Stored data
/-! ### addSeg -/

@[simp] theorem addSeg_irqEn (g : Segment) : (s.addSeg g).irqEn = s.irqEn := rfl
@[simp] theorem addSeg_busy (g : Segment) : (s.addSeg g).busy = s.busy := rfl
@[simp] theorem addSeg_done (g : Segment) : (s.addSeg g).done = s.done := rfl
@[simp] theorem addSeg_err (g : Segment) : (s.addSeg g).err = s.err := rfl
@[simp] theorem addSeg_ovr (g : Segment) : (s.addSeg g).ovr = s.ovr := rfl
@[simp] theorem addSeg_errCode (g : Segment) : (s.addSeg g).errCode = s.errCode := rfl
@[simp] theorem addSeg_errOpcode (g : Segment) : (s.addSeg g).errOpcode = s.errOpcode := rfl
@[simp] theorem addSeg_latch (g : Segment) : (s.addSeg g).latch = s.latch := rfl
@[simp] theorem addSeg_arg0 (g : Segment) : (s.addSeg g).arg0 = s.arg0 := rfl
@[simp] theorem addSeg_arg1 (g : Segment) : (s.addSeg g).arg1 = s.arg1 := rfl
@[simp] theorem addSeg_res0 (g : Segment) : (s.addSeg g).res0 = s.res0 := rfl
@[simp] theorem addSeg_res1 (g : Segment) : (s.addSeg g).res1 = s.res1 := rfl
@[simp] theorem addSeg_paLen (g : Segment) : (s.addSeg g).paLen = s.paLen := rfl
@[simp] theorem addSeg_pbLen (g : Segment) : (s.addSeg g).pbLen = s.pbLen := rfl
@[simp] theorem addSeg_prLen (g : Segment) : (s.addSeg g).prLen = s.prLen := rfl
@[simp] theorem addSeg_bbLen (g : Segment) : (s.addSeg g).bbLen = s.bbLen := rfl
@[simp] theorem addSeg_cfg (g : Segment) : (s.addSeg g).cfg = s.cfg := rfl
@[simp] theorem addSeg_qrState (g : Segment) : (s.addSeg g).qrState = s.qrState := rfl
@[simp] theorem addSeg_qrVer (g : Segment) : (s.addSeg g).qrVer = s.qrVer := rfl
@[simp] theorem addSeg_cwValid (g : Segment) : (s.addSeg g).cwValid = s.cwValid := rfl
@[simp] theorem addSeg_cwTotal (g : Segment) : (s.addSeg g).cwTotal = s.cwTotal := rfl
@[simp] theorem addSeg_cwData (g : Segment) : (s.addSeg g).cwData = s.cwData := rfl
@[simp] theorem addSeg_qrSize (g : Segment) : (s.addSeg g).qrSize = s.qrSize := rfl
@[simp] theorem addSeg_layoutMask (g : Segment) : (s.addSeg g).layoutMask = s.layoutMask := rfl
@[simp] theorem addSeg_layoutTest (g : Segment) : (s.addSeg g).layoutTest = s.layoutTest := rfl
@[simp] theorem addSeg_chosen (g : Segment) : (s.addSeg g).chosen = s.chosen := rfl
@[simp] theorem addSeg_chosenValid (g : Segment) : (s.addSeg g).chosenValid = s.chosenValid := rfl
@[simp] theorem addSeg_crc (g : Segment) : (s.addSeg g).crc = s.crc := rfl
@[simp] theorem addSeg_segCount (g : Segment) : (s.addSeg g).segCount = s.segCount + 1 := rfl
@[simp] theorem addSeg_segs (g : Segment) : (s.addSeg g).segs = s.segs.setIfInBounds s.segCount.toNat g := rfl
@[simp] theorem addSeg_penalty (g : Segment) : (s.addSeg g).penalty = s.penalty := rfl
@[simp] theorem addSeg_penR1 (g : Segment) : (s.addSeg g).penR1 = s.penR1 := rfl
@[simp] theorem addSeg_penR2 (g : Segment) : (s.addSeg g).penR2 = s.penR2 := rfl
@[simp] theorem addSeg_penR3 (g : Segment) : (s.addSeg g).penR3 = s.penR3 := rfl
@[simp] theorem addSeg_penR4 (g : Segment) : (s.addSeg g).penR4 = s.penR4 := rfl
@[simp] theorem addSeg_mscore (g : Segment) : (s.addSeg g).mscore = s.mscore := rfl
@[simp] theorem addSeg_mem (g : Segment) : (s.addSeg g).mem = s.mem := rfl
@[simp] theorem addSeg_matrix (g : Segment) : (s.addSeg g).matrix = s.matrix := rfl
@[simp] theorem addSeg_prGen (g : Segment) : (s.addSeg g).prGen = s.prGen := rfl
@[simp] theorem addSeg_bbGen (g : Segment) : (s.addSeg g).bbGen = s.bbGen := rfl
@[simp] theorem addSeg_cwGen (g : Segment) : (s.addSeg g).cwGen = s.cwGen := rfl
@[simp] theorem addSeg_draws (g : Segment) : (s.addSeg g).draws = s.draws := rfl
@[simp] theorem addSeg_turns (g : Segment) : (s.addSeg g).turns = s.turns := rfl
@[simp] theorem addSeg_resp (g : Segment) : (s.addSeg g).resp = s.resp := rfl

/-! ### invalidate -/

@[simp] theorem invalidate_irqEn : s.invalidate.irqEn = s.irqEn := rfl
@[simp] theorem invalidate_busy : s.invalidate.busy = s.busy := rfl
@[simp] theorem invalidate_done : s.invalidate.done = s.done := rfl
@[simp] theorem invalidate_err : s.invalidate.err = s.err := rfl
@[simp] theorem invalidate_ovr : s.invalidate.ovr = s.ovr := rfl
@[simp] theorem invalidate_errCode : s.invalidate.errCode = s.errCode := rfl
@[simp] theorem invalidate_errOpcode : s.invalidate.errOpcode = s.errOpcode := rfl
@[simp] theorem invalidate_latch : s.invalidate.latch = s.latch := rfl
@[simp] theorem invalidate_arg0 : s.invalidate.arg0 = s.arg0 := rfl
@[simp] theorem invalidate_arg1 : s.invalidate.arg1 = s.arg1 := rfl
@[simp] theorem invalidate_res0 : s.invalidate.res0 = s.res0 := rfl
@[simp] theorem invalidate_res1 : s.invalidate.res1 = s.res1 := rfl
@[simp] theorem invalidate_paLen : s.invalidate.paLen = s.paLen := rfl
@[simp] theorem invalidate_pbLen : s.invalidate.pbLen = s.pbLen := rfl
@[simp] theorem invalidate_prLen : s.invalidate.prLen = s.prLen := rfl
@[simp] theorem invalidate_bbLen : s.invalidate.bbLen = s.bbLen := rfl
@[simp] theorem invalidate_cfg : s.invalidate.cfg = s.cfg := rfl
@[simp] theorem invalidate_qrState : s.invalidate.qrState = s.qrState := rfl
@[simp] theorem invalidate_qrVer : s.invalidate.qrVer = s.qrVer := rfl
@[simp] theorem invalidate_cwValid : s.invalidate.cwValid = false := rfl
@[simp] theorem invalidate_cwTotal : s.invalidate.cwTotal = 0 := rfl
@[simp] theorem invalidate_cwData : s.invalidate.cwData = 0 := rfl
@[simp] theorem invalidate_qrSize : s.invalidate.qrSize = 0 := rfl
@[simp] theorem invalidate_layoutMask : s.invalidate.layoutMask = 0 := rfl
@[simp] theorem invalidate_layoutTest : s.invalidate.layoutTest = false := rfl
@[simp] theorem invalidate_chosen : s.invalidate.chosen = 0 := rfl
@[simp] theorem invalidate_chosenValid : s.invalidate.chosenValid = false := rfl
@[simp] theorem invalidate_crc : s.invalidate.crc = s.crc := rfl
@[simp] theorem invalidate_segCount : s.invalidate.segCount = s.segCount := rfl
@[simp] theorem invalidate_segs : s.invalidate.segs = s.segs := rfl
@[simp] theorem invalidate_penalty : s.invalidate.penalty = s.penalty := rfl
@[simp] theorem invalidate_penR1 : s.invalidate.penR1 = s.penR1 := rfl
@[simp] theorem invalidate_penR2 : s.invalidate.penR2 = s.penR2 := rfl
@[simp] theorem invalidate_penR3 : s.invalidate.penR3 = s.penR3 := rfl
@[simp] theorem invalidate_penR4 : s.invalidate.penR4 = s.penR4 := rfl
@[simp] theorem invalidate_mscore : s.invalidate.mscore = s.mscore := rfl
@[simp] theorem invalidate_mem : s.invalidate.mem = s.mem.setWindow (Window.base .cw) (Window.size .cw) [] := rfl
@[simp] theorem invalidate_matrix : s.invalidate.matrix = [] := rfl
@[simp] theorem invalidate_prGen : s.invalidate.prGen = s.prGen := rfl
@[simp] theorem invalidate_bbGen : s.invalidate.bbGen = s.bbGen := rfl
@[simp] theorem invalidate_cwGen : s.invalidate.cwGen = s.cwGen + 1 := rfl
@[simp] theorem invalidate_draws : s.invalidate.draws = s.draws := rfl
@[simp] theorem invalidate_turns : s.invalidate.turns = s.turns := rfl
@[simp] theorem invalidate_resp : s.invalidate.resp = s.resp := rfl

/-! ### storeCodewords -/

@[simp] theorem storeCodewords_irqEn (d c : List Byte) (dc tc : Nat) : (s.storeCodewords d c dc tc).irqEn = s.irqEn := rfl
@[simp] theorem storeCodewords_busy (d c : List Byte) (dc tc : Nat) : (s.storeCodewords d c dc tc).busy = s.busy := rfl
@[simp] theorem storeCodewords_done (d c : List Byte) (dc tc : Nat) : (s.storeCodewords d c dc tc).done = s.done := rfl
@[simp] theorem storeCodewords_err (d c : List Byte) (dc tc : Nat) : (s.storeCodewords d c dc tc).err = s.err := rfl
@[simp] theorem storeCodewords_ovr (d c : List Byte) (dc tc : Nat) : (s.storeCodewords d c dc tc).ovr = s.ovr := rfl
@[simp] theorem storeCodewords_errCode (d c : List Byte) (dc tc : Nat) : (s.storeCodewords d c dc tc).errCode = s.errCode := rfl
@[simp] theorem storeCodewords_errOpcode (d c : List Byte) (dc tc : Nat) : (s.storeCodewords d c dc tc).errOpcode = s.errOpcode := rfl
@[simp] theorem storeCodewords_latch (d c : List Byte) (dc tc : Nat) : (s.storeCodewords d c dc tc).latch = s.latch := rfl
@[simp] theorem storeCodewords_arg0 (d c : List Byte) (dc tc : Nat) : (s.storeCodewords d c dc tc).arg0 = s.arg0 := rfl
@[simp] theorem storeCodewords_arg1 (d c : List Byte) (dc tc : Nat) : (s.storeCodewords d c dc tc).arg1 = s.arg1 := rfl
@[simp] theorem storeCodewords_res0 (d c : List Byte) (dc tc : Nat) : (s.storeCodewords d c dc tc).res0 = s.res0 := rfl
@[simp] theorem storeCodewords_res1 (d c : List Byte) (dc tc : Nat) : (s.storeCodewords d c dc tc).res1 = s.res1 := rfl
@[simp] theorem storeCodewords_paLen (d c : List Byte) (dc tc : Nat) : (s.storeCodewords d c dc tc).paLen = s.paLen := rfl
@[simp] theorem storeCodewords_pbLen (d c : List Byte) (dc tc : Nat) : (s.storeCodewords d c dc tc).pbLen = s.pbLen := rfl
@[simp] theorem storeCodewords_prLen (d c : List Byte) (dc tc : Nat) : (s.storeCodewords d c dc tc).prLen = s.prLen := rfl
@[simp] theorem storeCodewords_bbLen (d c : List Byte) (dc tc : Nat) : (s.storeCodewords d c dc tc).bbLen = BitVec.ofNat 16 (8 * dc) := rfl
@[simp] theorem storeCodewords_cfg (d c : List Byte) (dc tc : Nat) : (s.storeCodewords d c dc tc).cfg = s.cfg := rfl
@[simp] theorem storeCodewords_qrState (d c : List Byte) (dc tc : Nat) : (s.storeCodewords d c dc tc).qrState = s.qrState := rfl
@[simp] theorem storeCodewords_qrVer (d c : List Byte) (dc tc : Nat) : (s.storeCodewords d c dc tc).qrVer = s.qrVer := rfl
@[simp] theorem storeCodewords_cwValid (d c : List Byte) (dc tc : Nat) : (s.storeCodewords d c dc tc).cwValid = true := rfl
@[simp] theorem storeCodewords_cwTotal (d c : List Byte) (dc tc : Nat) : (s.storeCodewords d c dc tc).cwTotal = BitVec.ofNat 12 tc := rfl
@[simp] theorem storeCodewords_cwData (d c : List Byte) (dc tc : Nat) : (s.storeCodewords d c dc tc).cwData = BitVec.ofNat 12 dc := rfl
@[simp] theorem storeCodewords_qrSize (d c : List Byte) (dc tc : Nat) : (s.storeCodewords d c dc tc).qrSize = s.qrSize := rfl
@[simp] theorem storeCodewords_layoutMask (d c : List Byte) (dc tc : Nat) : (s.storeCodewords d c dc tc).layoutMask = s.layoutMask := rfl
@[simp] theorem storeCodewords_layoutTest (d c : List Byte) (dc tc : Nat) : (s.storeCodewords d c dc tc).layoutTest = s.layoutTest := rfl
@[simp] theorem storeCodewords_chosen (d c : List Byte) (dc tc : Nat) : (s.storeCodewords d c dc tc).chosen = s.chosen := rfl
@[simp] theorem storeCodewords_chosenValid (d c : List Byte) (dc tc : Nat) : (s.storeCodewords d c dc tc).chosenValid = s.chosenValid := rfl
@[simp] theorem storeCodewords_crc (d c : List Byte) (dc tc : Nat) : (s.storeCodewords d c dc tc).crc = s.crc := rfl
@[simp] theorem storeCodewords_segCount (d c : List Byte) (dc tc : Nat) : (s.storeCodewords d c dc tc).segCount = s.segCount := rfl
@[simp] theorem storeCodewords_segs (d c : List Byte) (dc tc : Nat) : (s.storeCodewords d c dc tc).segs = s.segs := rfl
@[simp] theorem storeCodewords_penalty (d c : List Byte) (dc tc : Nat) : (s.storeCodewords d c dc tc).penalty = s.penalty := rfl
@[simp] theorem storeCodewords_penR1 (d c : List Byte) (dc tc : Nat) : (s.storeCodewords d c dc tc).penR1 = s.penR1 := rfl
@[simp] theorem storeCodewords_penR2 (d c : List Byte) (dc tc : Nat) : (s.storeCodewords d c dc tc).penR2 = s.penR2 := rfl
@[simp] theorem storeCodewords_penR3 (d c : List Byte) (dc tc : Nat) : (s.storeCodewords d c dc tc).penR3 = s.penR3 := rfl
@[simp] theorem storeCodewords_penR4 (d c : List Byte) (dc tc : Nat) : (s.storeCodewords d c dc tc).penR4 = s.penR4 := rfl
@[simp] theorem storeCodewords_mscore (d c : List Byte) (dc tc : Nat) : (s.storeCodewords d c dc tc).mscore = s.mscore := rfl
@[simp] theorem storeCodewords_mem (d c : List Byte) (dc tc : Nat) : (s.storeCodewords d c dc tc).mem = (s.mem.setWindow (Window.base .bb) (Window.size .bb) d).setWindow (Window.base .cw) (Window.size .cw) c := rfl
@[simp] theorem storeCodewords_matrix (d c : List Byte) (dc tc : Nat) : (s.storeCodewords d c dc tc).matrix = s.matrix := rfl
@[simp] theorem storeCodewords_prGen (d c : List Byte) (dc tc : Nat) : (s.storeCodewords d c dc tc).prGen = s.prGen := rfl
@[simp] theorem storeCodewords_bbGen (d c : List Byte) (dc tc : Nat) : (s.storeCodewords d c dc tc).bbGen = s.bbGen + 1 := rfl
@[simp] theorem storeCodewords_cwGen (d c : List Byte) (dc tc : Nat) : (s.storeCodewords d c dc tc).cwGen = s.cwGen + 1 := rfl
@[simp] theorem storeCodewords_draws (d c : List Byte) (dc tc : Nat) : (s.storeCodewords d c dc tc).draws = s.draws := rfl
@[simp] theorem storeCodewords_turns (d c : List Byte) (dc tc : Nat) : (s.storeCodewords d c dc tc).turns = s.turns := rfl
@[simp] theorem storeCodewords_resp (d c : List Byte) (dc tc : Nat) : (s.storeCodewords d c dc tc).resp = s.resp := rfl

- _Work task_
Report, as a bare number, how many lines above contain the string "latch".

- _Worked solution_
3